## AIM OF THE TASK
Please figure out how many lines in the material contain "goalCount", and give only that number.

## ENTRIES SHOWN
• • • •

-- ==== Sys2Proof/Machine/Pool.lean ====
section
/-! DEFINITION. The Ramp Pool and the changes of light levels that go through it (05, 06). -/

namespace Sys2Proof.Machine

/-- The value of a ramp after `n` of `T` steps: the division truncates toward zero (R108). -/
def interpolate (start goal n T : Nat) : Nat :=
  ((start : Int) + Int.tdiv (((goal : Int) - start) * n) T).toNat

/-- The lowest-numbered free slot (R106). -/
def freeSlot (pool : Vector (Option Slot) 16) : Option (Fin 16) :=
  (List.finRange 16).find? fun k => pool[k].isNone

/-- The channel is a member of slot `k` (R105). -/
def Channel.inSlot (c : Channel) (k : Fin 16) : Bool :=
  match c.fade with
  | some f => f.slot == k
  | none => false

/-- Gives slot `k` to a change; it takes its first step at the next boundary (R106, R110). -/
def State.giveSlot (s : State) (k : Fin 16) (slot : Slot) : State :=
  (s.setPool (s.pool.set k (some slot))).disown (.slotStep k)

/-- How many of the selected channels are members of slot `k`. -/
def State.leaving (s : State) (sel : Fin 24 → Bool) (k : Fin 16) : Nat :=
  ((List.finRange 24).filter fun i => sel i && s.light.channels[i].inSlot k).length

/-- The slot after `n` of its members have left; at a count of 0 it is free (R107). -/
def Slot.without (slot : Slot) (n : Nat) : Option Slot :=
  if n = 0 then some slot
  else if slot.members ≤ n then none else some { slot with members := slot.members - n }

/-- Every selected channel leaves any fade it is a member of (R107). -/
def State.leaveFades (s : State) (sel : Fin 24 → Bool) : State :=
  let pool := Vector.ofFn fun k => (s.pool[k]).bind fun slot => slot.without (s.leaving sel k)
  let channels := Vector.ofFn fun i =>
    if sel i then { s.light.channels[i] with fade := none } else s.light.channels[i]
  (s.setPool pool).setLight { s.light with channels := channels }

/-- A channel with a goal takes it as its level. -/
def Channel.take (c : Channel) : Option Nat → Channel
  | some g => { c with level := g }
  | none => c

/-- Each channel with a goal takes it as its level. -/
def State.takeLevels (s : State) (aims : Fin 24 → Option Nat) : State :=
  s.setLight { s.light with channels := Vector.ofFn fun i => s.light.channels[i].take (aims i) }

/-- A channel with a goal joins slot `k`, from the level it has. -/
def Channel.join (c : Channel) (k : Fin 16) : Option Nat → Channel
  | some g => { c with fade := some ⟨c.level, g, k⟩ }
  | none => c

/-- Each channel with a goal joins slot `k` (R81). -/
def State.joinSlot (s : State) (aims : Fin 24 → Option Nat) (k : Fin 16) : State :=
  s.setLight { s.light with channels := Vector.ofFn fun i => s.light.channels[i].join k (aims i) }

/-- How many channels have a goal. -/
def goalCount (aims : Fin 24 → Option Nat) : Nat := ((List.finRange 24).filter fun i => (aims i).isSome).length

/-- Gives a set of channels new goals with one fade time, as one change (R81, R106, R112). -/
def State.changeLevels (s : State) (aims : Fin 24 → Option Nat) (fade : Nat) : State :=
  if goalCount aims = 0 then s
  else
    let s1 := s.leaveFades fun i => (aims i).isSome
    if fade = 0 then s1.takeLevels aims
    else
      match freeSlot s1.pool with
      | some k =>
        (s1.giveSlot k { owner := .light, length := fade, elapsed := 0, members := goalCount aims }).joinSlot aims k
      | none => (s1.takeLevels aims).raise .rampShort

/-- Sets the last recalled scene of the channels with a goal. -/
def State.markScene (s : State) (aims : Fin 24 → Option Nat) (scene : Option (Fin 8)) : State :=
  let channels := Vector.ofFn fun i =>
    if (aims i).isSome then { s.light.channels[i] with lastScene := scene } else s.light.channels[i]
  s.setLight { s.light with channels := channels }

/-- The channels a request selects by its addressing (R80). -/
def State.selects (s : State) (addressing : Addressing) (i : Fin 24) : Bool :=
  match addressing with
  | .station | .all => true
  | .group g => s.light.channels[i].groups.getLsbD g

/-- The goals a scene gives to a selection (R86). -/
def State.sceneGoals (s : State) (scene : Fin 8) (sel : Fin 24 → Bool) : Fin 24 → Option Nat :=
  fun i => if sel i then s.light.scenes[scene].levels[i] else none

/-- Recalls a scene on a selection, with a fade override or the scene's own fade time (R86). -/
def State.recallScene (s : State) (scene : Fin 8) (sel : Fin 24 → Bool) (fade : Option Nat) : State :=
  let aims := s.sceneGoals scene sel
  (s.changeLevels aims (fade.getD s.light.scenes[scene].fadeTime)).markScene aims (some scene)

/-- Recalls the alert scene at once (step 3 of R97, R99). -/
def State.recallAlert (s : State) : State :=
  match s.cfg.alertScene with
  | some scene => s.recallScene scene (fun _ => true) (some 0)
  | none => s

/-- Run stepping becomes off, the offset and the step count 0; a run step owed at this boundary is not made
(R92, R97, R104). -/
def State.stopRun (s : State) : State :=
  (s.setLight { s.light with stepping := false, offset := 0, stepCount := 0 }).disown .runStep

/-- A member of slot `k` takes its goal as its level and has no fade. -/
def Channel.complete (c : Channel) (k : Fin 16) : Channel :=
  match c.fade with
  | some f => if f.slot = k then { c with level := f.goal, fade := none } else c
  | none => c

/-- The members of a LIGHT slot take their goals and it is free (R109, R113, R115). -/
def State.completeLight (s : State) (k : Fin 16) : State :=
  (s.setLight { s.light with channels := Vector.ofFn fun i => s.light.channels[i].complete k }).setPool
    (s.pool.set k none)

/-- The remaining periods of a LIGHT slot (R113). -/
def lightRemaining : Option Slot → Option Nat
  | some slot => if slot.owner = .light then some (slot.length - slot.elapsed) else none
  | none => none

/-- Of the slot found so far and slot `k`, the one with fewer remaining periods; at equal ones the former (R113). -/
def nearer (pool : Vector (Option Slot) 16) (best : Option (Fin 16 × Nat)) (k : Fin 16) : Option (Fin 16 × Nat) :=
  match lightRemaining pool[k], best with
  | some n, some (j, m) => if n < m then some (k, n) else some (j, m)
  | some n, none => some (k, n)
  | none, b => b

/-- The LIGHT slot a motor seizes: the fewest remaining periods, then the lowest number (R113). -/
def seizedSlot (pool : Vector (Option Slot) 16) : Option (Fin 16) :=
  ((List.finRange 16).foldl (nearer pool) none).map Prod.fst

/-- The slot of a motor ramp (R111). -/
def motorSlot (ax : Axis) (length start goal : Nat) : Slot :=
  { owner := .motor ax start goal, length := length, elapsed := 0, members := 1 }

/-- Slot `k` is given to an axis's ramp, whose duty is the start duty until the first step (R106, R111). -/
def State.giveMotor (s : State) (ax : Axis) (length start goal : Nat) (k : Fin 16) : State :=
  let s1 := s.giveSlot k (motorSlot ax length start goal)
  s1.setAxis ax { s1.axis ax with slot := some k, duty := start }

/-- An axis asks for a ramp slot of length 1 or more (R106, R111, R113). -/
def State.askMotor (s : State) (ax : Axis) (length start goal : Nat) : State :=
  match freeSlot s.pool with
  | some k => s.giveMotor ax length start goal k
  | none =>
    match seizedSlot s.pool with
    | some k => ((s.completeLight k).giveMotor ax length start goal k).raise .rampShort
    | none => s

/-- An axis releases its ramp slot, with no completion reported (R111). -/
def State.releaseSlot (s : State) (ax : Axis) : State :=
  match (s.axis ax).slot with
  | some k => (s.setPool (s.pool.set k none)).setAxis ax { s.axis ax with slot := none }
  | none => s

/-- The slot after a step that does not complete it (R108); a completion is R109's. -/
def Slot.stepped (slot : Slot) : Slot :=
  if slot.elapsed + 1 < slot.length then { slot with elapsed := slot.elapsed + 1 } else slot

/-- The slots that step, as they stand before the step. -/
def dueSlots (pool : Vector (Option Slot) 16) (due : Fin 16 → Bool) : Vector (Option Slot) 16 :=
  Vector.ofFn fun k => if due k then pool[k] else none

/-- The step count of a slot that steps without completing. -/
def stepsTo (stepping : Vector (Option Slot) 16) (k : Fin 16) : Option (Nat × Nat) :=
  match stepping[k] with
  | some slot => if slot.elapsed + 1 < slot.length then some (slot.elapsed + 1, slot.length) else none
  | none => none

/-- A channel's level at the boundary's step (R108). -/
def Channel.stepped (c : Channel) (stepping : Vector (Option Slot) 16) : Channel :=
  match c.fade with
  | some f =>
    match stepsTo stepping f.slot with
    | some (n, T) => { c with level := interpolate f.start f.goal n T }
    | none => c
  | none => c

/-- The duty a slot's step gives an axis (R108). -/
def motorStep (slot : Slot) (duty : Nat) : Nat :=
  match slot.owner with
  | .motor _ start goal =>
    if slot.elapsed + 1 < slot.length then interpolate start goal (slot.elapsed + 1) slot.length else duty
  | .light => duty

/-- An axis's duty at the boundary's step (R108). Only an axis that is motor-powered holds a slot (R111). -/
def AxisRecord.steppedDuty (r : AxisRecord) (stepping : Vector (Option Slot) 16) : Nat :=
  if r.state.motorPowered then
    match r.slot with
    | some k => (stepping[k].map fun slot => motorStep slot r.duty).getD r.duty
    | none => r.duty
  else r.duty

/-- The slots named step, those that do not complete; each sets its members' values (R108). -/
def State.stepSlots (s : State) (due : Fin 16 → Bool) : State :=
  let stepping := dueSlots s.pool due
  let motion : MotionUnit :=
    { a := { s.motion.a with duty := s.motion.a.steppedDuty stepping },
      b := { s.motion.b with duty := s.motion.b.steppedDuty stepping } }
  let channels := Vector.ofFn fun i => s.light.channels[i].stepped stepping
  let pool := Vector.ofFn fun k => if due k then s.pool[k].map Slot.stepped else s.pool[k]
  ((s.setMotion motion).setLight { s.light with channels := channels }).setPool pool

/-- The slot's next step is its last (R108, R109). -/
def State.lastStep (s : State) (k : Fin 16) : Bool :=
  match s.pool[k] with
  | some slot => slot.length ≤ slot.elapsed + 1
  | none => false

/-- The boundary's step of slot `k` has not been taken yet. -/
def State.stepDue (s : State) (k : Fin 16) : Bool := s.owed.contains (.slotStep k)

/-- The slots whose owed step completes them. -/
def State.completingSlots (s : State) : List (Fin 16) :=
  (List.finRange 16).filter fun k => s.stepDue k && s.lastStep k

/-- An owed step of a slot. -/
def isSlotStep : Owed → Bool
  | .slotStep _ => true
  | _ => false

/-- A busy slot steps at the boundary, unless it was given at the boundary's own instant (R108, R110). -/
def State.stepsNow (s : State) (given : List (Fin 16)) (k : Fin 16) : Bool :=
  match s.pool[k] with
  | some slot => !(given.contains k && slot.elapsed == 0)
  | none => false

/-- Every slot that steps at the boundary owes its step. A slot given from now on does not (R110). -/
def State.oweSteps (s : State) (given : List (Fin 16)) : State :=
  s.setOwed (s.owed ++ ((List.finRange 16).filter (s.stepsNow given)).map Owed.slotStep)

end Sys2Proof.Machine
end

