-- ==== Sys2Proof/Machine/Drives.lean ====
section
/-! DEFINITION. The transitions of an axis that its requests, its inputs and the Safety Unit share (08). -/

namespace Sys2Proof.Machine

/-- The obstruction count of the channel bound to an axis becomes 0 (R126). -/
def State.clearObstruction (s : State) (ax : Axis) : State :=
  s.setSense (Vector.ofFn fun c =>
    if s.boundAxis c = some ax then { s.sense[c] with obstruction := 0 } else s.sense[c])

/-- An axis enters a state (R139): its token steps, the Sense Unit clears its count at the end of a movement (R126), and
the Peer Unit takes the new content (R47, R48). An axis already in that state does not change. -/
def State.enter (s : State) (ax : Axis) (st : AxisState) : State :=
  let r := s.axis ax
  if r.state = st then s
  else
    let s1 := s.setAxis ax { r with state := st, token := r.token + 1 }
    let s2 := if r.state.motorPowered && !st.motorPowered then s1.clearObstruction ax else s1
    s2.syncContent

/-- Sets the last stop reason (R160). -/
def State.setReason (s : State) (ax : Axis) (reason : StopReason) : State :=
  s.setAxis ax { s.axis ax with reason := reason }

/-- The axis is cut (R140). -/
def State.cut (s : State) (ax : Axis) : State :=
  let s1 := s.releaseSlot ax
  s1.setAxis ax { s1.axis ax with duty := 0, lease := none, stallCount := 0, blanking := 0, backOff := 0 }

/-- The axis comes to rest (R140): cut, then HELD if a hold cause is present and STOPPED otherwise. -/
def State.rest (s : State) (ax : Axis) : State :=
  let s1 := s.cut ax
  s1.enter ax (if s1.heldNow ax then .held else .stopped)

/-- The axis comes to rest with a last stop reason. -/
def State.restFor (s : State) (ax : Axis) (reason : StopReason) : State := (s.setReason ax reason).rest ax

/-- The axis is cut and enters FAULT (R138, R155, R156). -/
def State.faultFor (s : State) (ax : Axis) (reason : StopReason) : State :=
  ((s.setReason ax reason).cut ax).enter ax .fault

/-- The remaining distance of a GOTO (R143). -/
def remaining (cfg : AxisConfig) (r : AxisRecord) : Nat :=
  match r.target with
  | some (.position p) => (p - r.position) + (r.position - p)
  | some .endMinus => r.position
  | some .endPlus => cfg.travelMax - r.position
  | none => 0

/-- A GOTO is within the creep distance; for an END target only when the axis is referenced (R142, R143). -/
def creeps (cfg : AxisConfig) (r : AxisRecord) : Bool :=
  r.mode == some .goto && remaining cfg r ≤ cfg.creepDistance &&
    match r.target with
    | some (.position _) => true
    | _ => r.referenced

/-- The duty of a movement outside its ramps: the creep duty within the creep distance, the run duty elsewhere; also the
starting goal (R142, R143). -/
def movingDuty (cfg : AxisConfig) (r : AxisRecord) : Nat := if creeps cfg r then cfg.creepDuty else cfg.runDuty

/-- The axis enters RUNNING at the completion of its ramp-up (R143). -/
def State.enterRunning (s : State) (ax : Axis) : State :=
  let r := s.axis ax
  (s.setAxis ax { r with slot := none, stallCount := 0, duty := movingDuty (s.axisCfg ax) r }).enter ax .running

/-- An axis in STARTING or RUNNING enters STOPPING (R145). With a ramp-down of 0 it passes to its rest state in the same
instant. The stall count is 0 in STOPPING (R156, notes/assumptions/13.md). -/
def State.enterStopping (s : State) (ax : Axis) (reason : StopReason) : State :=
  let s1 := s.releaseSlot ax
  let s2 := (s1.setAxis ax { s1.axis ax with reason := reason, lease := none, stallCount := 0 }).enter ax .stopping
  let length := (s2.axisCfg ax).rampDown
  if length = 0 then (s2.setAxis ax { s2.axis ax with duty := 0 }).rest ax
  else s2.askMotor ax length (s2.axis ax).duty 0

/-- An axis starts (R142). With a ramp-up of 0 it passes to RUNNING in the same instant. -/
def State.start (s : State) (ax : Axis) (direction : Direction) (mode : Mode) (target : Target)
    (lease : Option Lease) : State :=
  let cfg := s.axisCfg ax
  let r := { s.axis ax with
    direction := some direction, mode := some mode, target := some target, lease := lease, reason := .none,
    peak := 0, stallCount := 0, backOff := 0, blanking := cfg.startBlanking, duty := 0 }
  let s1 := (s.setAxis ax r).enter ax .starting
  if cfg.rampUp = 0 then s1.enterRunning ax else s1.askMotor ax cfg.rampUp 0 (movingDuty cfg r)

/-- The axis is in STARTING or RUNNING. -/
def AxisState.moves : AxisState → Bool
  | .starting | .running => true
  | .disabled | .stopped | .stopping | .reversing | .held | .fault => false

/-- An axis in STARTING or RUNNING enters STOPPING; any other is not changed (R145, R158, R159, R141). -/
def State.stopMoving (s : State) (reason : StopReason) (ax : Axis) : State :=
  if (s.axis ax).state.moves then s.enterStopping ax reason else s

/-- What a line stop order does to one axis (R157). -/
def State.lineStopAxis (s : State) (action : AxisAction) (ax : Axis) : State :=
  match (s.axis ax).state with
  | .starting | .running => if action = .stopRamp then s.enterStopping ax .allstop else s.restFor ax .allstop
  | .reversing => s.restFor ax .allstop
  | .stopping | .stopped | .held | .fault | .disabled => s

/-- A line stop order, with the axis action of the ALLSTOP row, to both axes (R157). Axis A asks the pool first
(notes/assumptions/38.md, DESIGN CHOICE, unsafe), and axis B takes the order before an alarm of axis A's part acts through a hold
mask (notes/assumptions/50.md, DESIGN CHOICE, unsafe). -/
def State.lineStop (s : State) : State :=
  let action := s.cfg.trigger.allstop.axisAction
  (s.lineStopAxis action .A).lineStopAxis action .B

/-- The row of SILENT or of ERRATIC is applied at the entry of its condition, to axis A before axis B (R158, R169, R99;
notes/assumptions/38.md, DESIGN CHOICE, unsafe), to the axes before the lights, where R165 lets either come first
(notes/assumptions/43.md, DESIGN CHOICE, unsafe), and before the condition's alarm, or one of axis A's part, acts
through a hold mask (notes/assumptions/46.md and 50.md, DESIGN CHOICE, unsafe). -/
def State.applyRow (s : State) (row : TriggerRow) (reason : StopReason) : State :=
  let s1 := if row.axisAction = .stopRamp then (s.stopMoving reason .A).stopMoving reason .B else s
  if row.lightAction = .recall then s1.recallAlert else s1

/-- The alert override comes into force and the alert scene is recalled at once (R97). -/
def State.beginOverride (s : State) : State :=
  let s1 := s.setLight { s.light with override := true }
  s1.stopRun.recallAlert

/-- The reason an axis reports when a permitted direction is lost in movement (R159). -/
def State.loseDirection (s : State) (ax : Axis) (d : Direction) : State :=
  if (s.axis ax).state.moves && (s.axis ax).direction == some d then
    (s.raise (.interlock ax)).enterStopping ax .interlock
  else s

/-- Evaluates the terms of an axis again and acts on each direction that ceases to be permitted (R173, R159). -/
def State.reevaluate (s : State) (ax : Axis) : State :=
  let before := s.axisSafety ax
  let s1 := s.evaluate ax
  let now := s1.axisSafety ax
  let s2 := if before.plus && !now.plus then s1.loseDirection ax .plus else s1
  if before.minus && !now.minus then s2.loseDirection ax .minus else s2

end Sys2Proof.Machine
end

• • • •

## EXPECTED ANSWER
3